## Activity
Give every line of the records exactly, please, from the first up to and including the one containing "def programSetcur (_".

[Recorded data]
━━━
-- ==== Sys2Proof/Machine/Display.lean ====
section
/-!
DEFINITION. The ten display commands (spec/43_display_commands.md R220 to R231): each command's micro-program, built from the
latched command, and its meaning.
-/

namespace Sys2Proof.Machine

/-! ### Micro-programs -/

/-- R221: one set-DDRAM-address instruction in range, nothing out of range. -/
def programSetcur (_ : Params) (c : Command) : List MicroOp :=
  if cursorInRange c.arg0 c.arg1 then [instrOp (encSetDdram (ddramAddr c.arg0 c.arg1))] else []

/-- R222: one data transfer of the raw code. -/
def programPutc (_ : Params) (c : Command) : List MicroOp := [dataOp c.arg0]

/-- R223: one data transfer for each byte before the first zero byte. -/
def programPrint (_ : Params) (c : Command) : List MicroOp := (textToSend c.text).map dataOp

/-- R224: shift display left. -/
def programScrl (_ : Params) (_ : Command) : List MicroOp := [instrOp (encShift true false)]

/-- R225: shift display right. -/
def programScrr (_ : Params) (_ : Command) : List MicroOp := [instrOp (encShift true true)]

/-- R226: display on, cursor on, blink as bit 0 of ARG0. -/
def programCuron (_ : Params) (c : Command) : List MicroOp := [instrOp (encDisplayControl true true (blinkOf c.arg0))]

/-- R227: display on, cursor and blink off. -/
def programCuroff (_ : Params) (_ : Command) : List MicroOp := [instrOp (encDisplayControl true false false)]

/-- R228: set-CGRAM-address, the seven pattern bytes, and the eighth row 0x00; nothing for an index out of range. -/
def programGlyph (_ : Params) (c : Command) : List MicroOp :=
  if glyphInRange c.arg0 then
    instrOp (encSetCgram (cgramAddr c.arg0)) :: c.pattern.toList.map dataOp ++ [dataOp 0x00#8]
  else []

/-- R229: clear-display, then set-DDRAM-address 0. -/
def programClear (_ : Params) (_ : Command) : List MicroOp := [instrOp encClear, instrOp (encSetDdram 0)]

/-- R230: set-DDRAM-address 0, not the return-home instruction. -/
def programHome (_ : Params) (_ : Command) : List MicroOp := [instrOp (encSetDdram 0)]

/-! ### Meanings -/

/-- `SETCUR col, row` (R221). -/
def execSetcur (col row : Byte) (s : State) : Result :=
  displayCommand (Instr.onPort s.commandPort (.setcur col row)) programSetcur s

/-- `PUTC b` (R222). -/
def execPutc (b : Byte) (s : State) : Result :=
  displayCommand (Instr.onPort s.commandPort (.putc b)) programPutc s

/-- `PRINT text` (R223). -/
def execPrint (text : List Byte) (s : State) : Result :=
  displayCommand (Instr.onPort s.commandPort (.print text)) programPrint s

/-- `SCRL` (R224). -/
def execScrl (s : State) : Result :=
  displayCommand (Instr.onPort s.commandPort .scrl) programScrl s

/-- `SCRR` (R225). -/
def execScrr (s : State) : Result :=
  displayCommand (Instr.onPort s.commandPort .scrr) programScrr s

/-- `CURON blink` (R226). -/
def execCuron (arg0 : Byte) (s : State) : Result :=
  displayCommand (Instr.onPort s.commandPort (.curon arg0)) programCuron s

/-- `CUROFF` (R227). -/
def execCuroff (s : State) : Result :=
  displayCommand (Instr.onPort s.commandPort .curoff) programCuroff s

/-- `GLYPH index, pattern` (R228). -/
def execGlyph (index : Byte) (pattern : Vector Byte 7) (s : State) : Result :=
  displayCommand (Instr.onPort s.commandPort (.glyph index pattern)) programGlyph s

/-- `CLEAR` (R229). -/
def execClear (s : State) : Result :=
  displayCommand (Instr.onPort s.commandPort .clear) programClear s

/-- `HOME` (R230). -/
def execHome (s : State) : Result :=
  displayCommand (Instr.onPort s.commandPort .home) programHome s

end Sys2Proof.Machine
end

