/-- R36, R191, R195, R196, R199, R201: the values FSM takes while an accepted INIT runs, one sequencer step after another, and the
events before and after each write of it: Uninitialized until step 2 has run, PoweringOn from there until step 5 has run,
Configuring until step 7 has run, then Ready. Step 1 is the first two elements of PROG (what an element is: DESIGN CHOICE, log 5);
it emits nothing, and the configuration is stored and the timer configured from there on. -/
def Obligations.InitWritesFsmInOrder : Prop :=
  ∀ (s : State) (rs en : PinRef) (port : Nat) (w8 : Bool), s.AcceptsInit rs en port w8 →
    ∃ k1 k2 k3, 2 < k1 ∧ k1 < k2 ∧ k2 < k3 ∧
      k3 = (programInit s.params (Instr.onPort s.commandPort (.init rs en port w8))).length ∧
      ∀ k, k ≤ k3 → ∃ t,
        sequencerRun k (s.accept (Instr.onPort s.commandPort (.init rs en port w8)) programInit) = .next t ∧
        t.upc = k ∧ t.busy = decide (k < k3) ∧
        t.fsm = (if k < k1 then .uninitialized else if k < k2 then .poweringOn else if k < k3 then .configuring else .ready) ∧
        (k ≤ 2 → t.trace = s.trace) ∧
        (2 ≤ k → t.timer.configured = true ∧ t.cfgRS = rs ∧ t.cfgEN = en ∧ t.cfgPort = port ∧ t.cfgW8 = w8) ∧
        (k = k1 - 1 ∨ k = k1 → t.trace = s.trace ++ initPowerOnEvents s.params) ∧
        (k = k2 - 1 ∨ k = k2 → t.trace = s.trace ++ initPowerOnEvents s.params ++ initWakeUpEvents s.params w8) ∧
        (k = k3 - 1 ∨ k = k3 → t.trace = s.trace ++ initEvents s.params w8)

/-- R203, with E low before it by R303: the transfers an accepted INIT latches, its pulses, and with default timing its events and least duration. -/
def Obligations.InitLatchedTransfers : Prop :=
  ∀ (s : State) (rs en : PinRef) (port : Nat) (w8 : Bool), s.AcceptsInit rs en port w8 →
    ∃ t es, exec (.init rs en port w8) s = .next t ∧ t.trace = s.trace ++ es ∧
      latched es =
        (if w8 then
          [0x30#8, 0x30#8, 0x30#8, 0x38#8, 0x08#8, 0x01#8, 0x06#8, 0x0C#8, 0x80#8].map fun b => ⟨false, .byte b⟩
        else
          [0x3#4, 0x3#4, 0x3#4, 0x2#4, 0x2#4, 0x8#4, 0x0#4, 0x8#4, 0x0#4, 0x1#4, 0x0#4, 0x6#4, 0x0#4, 0xC#4, 0x8#4,
            0x0#4].map fun n => ⟨false, .nibble n⟩) ∧
      pulseCount es = (if w8 then 9 else 16) ∧
      (Params.hasDefaultTiming s.params →
        es.length = (if w8 then 68 else 111) ∧ minMicros es = (if w8 then 24623 else 24952))

/-- R152: the least time of each transfer with default timing. -/
def Obligations.TransferDurations : Prop :=
  ∀ p : Params, Params.hasDefaultTiming p →
    (∀ rs b, longWait p rs b = false →
      minMicros (byteEvents p true rs b) = 47 ∧ minMicros (byteEvents p false rs b) = 94) ∧
    (∀ rs b, longWait p rs b = true →
      minMicros (byteEvents p true rs b) = 5047 ∧ minMicros (byteEvents p false rs b) = 5094) ∧
    longWait p false 0x01#8 = true ∧
    ∀ rs n, minMicros (nibbleEvents p rs n) = 47

/-- R320: the least duration and the number of events of each command with default timing. -/
def Obligations.CommandDurations : Prop :=
  (∀ (s : State) (rs en : PinRef) (port : Nat) (w8 : Bool), s.AcceptsInit rs en port w8 → Params.hasDefaultTiming s.params →
    ∃ t es, exec (.init rs en port w8) s = .next t ∧ t.trace = s.trace ++ es ∧
      minMicros es = (if w8 then 24623 else 24952) ∧ es.length = (if w8 then 68 else 111)) ∧
  (∀ col row : Byte, (col.toNat < 16 ∧ row.toNat < 2 → Costs (.setcur col row) 47 94 7 13) ∧
    (¬ (col.toNat < 16 ∧ row.toNat < 2) → Costs (.setcur col row) 0 0 0 0)) ∧
  Costs .home 47 94 7 13 ∧
  (∀ b, Costs (.putc b) 47 94 7 13) ∧
  (∀ text : List Byte, Costs (.print text) (47 * (text.takeWhile (· ≠ 0)).length) (94 * (text.takeWhile (· ≠ 0)).length)
    (7 * (text.takeWhile (· ≠ 0)).length) (13 * (text.takeWhile (· ≠ 0)).length)) ∧
  Costs .scrl 47 94 7 13 ∧ Costs .scrr 47 94 7 13 ∧ (∀ arg0, Costs (.curon arg0) 47 94 7 13) ∧ Costs .curoff 47 94 7 13 ∧
  (∀ (index : Byte) (pattern : Vector Byte 7), (index.toNat < 8 → Costs (.glyph index pattern) 423 846 63 117) ∧
    (¬ index.toNat < 8 → Costs (.glyph index pattern) 0 0 0 0)) ∧
  Costs .clear 5094 5188 15 27

/-! ### The display commands -/

/-- R102, R221, R265: SETCUR in range sends 0x80 + col or 0xC0 + col; out of range it is accepted and does nothing; not Ready it
raises NotInitialized. -/
def Obligations.SetcurSendsAddress : Prop :=
  ∀ col row : Byte,
    (col.toNat < 16 ∧ row.toNat < 2 →
      Emits (.setcur col row) fun p w8 =>
        byteEvents p w8 false (BitVec.ofNat 8 ((if row = 0 then 0x80 else 0xC0) + col.toNat))) ∧
    (¬ (col.toNat < 16 ∧ row.toNat < 2) →
      ∀ s : State, s.AcceptsDisplay → exec (.setcur col row) s = .next (silentNoOp s (.setcur col row))) ∧
    FaultsUnlessReady (.setcur col row) 0x1#4

/-- R222: PUTC sends its byte as one data transfer. -/
def Obligations.PutcSendsByte : Prop :=
  ∀ b : Byte, Emits (.putc b) (fun p w8 => byteEvents p w8 true b) ∧ FaultsUnlessReady (.putc b) 0x2#4

/-- R223: PRINT sends the bytes before the first zero byte, in order, each as a data transfer; a text with no zero byte is sent
whole. -/
def Obligations.PrintSendsText : Prop :=
  (∀ sent rest : List Byte, (∀ b ∈ sent, b ≠ 0) →
    Emits (.print (sent ++ 0x00#8 :: rest)) (fun p w8 => sent.flatMap (byteEvents p w8 true)) ∧
      Emits (.print sent) (fun p w8 => sent.flatMap (byteEvents p w8 true))) ∧
    ∀ text, FaultsUnlessReady (.print text) 0x3#4

/-- R224, R225: SCRL sends 0x18, SCRR sends 0x1C. -/
def Obligations.ScrollSendsShift : Prop :=
  (Emits .scrl (fun p w8 => byteEvents p w8 false 0x18#8) ∧ FaultsUnlessReady .scrl 0x4#4) ∧
    Emits .scrr (fun p w8 => byteEvents p w8 false 0x1C#8) ∧ FaultsUnlessReady .scrr 0x5#4

/-- R226, R227: CURON sends 0x0E or 0x0F by bit 0 of ARG0 alone, CUROFF sends 0x0C. -/
def Obligations.CursorVisibility : Prop :=
  (∀ arg0 : Byte,
    Emits (.curon arg0) (fun p w8 => byteEvents p w8 false (if arg0.getLsbD 0 then 0x0F#8 else 0x0E#8)) ∧
      FaultsUnlessReady (.curon arg0) 0x6#4) ∧
    Emits .curoff (fun p w8 => byteEvents p w8 false 0x0C#8) ∧ FaultsUnlessReady .curoff 0x7#4

/-- R228, R265: GLYPH in range sends 0x40 + index × 8, the seven pattern bytes in order and unmasked, and 0x00; out of range it is
accepted and does nothing; not Ready it raises NotInitialized. -/
def Obligations.GlyphSendsPattern : Prop :=
  ∀ (index : Byte) (pattern : Vector Byte 7),
    (index.toNat < 8 →
      Emits (.glyph index pattern) fun p w8 =>
        byteEvents p w8 false (BitVec.ofNat 8 (0x40 + index.toNat * 8)) ++
          (byteEvents p w8 true pattern[0] ++ byteEvents p w8 true pattern[1] ++ byteEvents p w8 true pattern[2] ++
            byteEvents p w8 true pattern[3] ++ byteEvents p w8 true pattern[4] ++ byteEvents p w8 true pattern[5] ++
            byteEvents p w8 true pattern[6]) ++
          byteEvents p w8 true 0x00#8) ∧
    (¬ index.toNat < 8 →
      ∀ s : State, s.AcceptsDisplay → exec (.glyph index pattern) s = .next (silentNoOp s (.glyph index pattern))) ∧
    FaultsUnlessReady (.glyph index pattern) 0x8#4

/-- R229, R230: CLEAR sends 0x01, whose long wait follows it under either setting, then 0x80; HOME sends 0x80, without a long
wait. -/
def Obligations.ClearAndHome : Prop :=
  (Emits .clear (fun p w8 => byteEvents p w8 false 0x01#8 ++ byteEvents p w8 false 0x80#8) ∧
    FaultsUnlessReady .clear 0x9#4) ∧
  (Emits .home (fun p w8 => byteEvents p w8 false 0x80#8) ∧ FaultsUnlessReady .home 0xA#4) ∧
  ∀ p : Params, longWait p false 0x01#8 = true ∧ longWait p false 0x80#8 = false

/-- R115: HOME does what SETCUR 0, 0 does, CLEAR what the clear-display transfer and SETCUR 0, 0 do, PRINT what PUTC of each byte up
to the first zero does: the same trace, output registers and timer. -/
def Obligations.CommandsAreExpansions : Prop :=
  ∀ s : State, s.AcceptsDisplay →
    (∃ t u, exec .home s = .next t ∧ exec (.setcur 0 0) s = .next u ∧
      t.trace = u.trace ∧ t.outreg = u.outreg ∧ t.timer = u.timer) ∧
    (∃ t u, exec .clear s = .next t ∧ execAll [.clearDisplay, .setcur 0 0] s = .next u ∧
      t.trace = u.trace ∧ t.outreg = u.outreg ∧ t.timer = u.timer) ∧
    ∀ text : List Byte, ∃ t u, exec (.print text) s = .next t ∧
      execAll ((text.takeWhile (· ≠ 0)).map .putc) s = .next u ∧
      t.trace = u.trace ∧ t.outreg = u.outreg ∧ t.timer = u.timer

/-- R220(d): an accepted display command emits the same events in every state with the same parameters and interface width; its
past does not matter. -/
def Obligations.SameCommandSameEvents : Prop :=
  ∀ (i : Instr) (s s' t t' : State), isCommand i = true → s.AcceptsDisplay → s'.AcceptsDisplay →
    s.params = s'.params → s.cfgW8 = s'.cfgW8 → exec i s = .next t → exec i s' = .next t' →
    ∃ es, t.trace = s.trace ++ es ∧ t'.trace = s'.trace ++ es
━━━
## Expected output
-- ==== Sys2Proof/Machine/Display.lean ====
section
/-!
DEFINITION. The ten display commands (spec/43_display_commands.md R220 to R231): each command's micro-program, built from the
latched command, and its meaning.
-/

namespace Sys2Proof.Machine

/-! ### Micro-programs -/

/-- R221: one set-DDRAM-address instruction in range, nothing out of range. -/
def programSetcur (_ : Params) (c : Command) : List MicroOp :=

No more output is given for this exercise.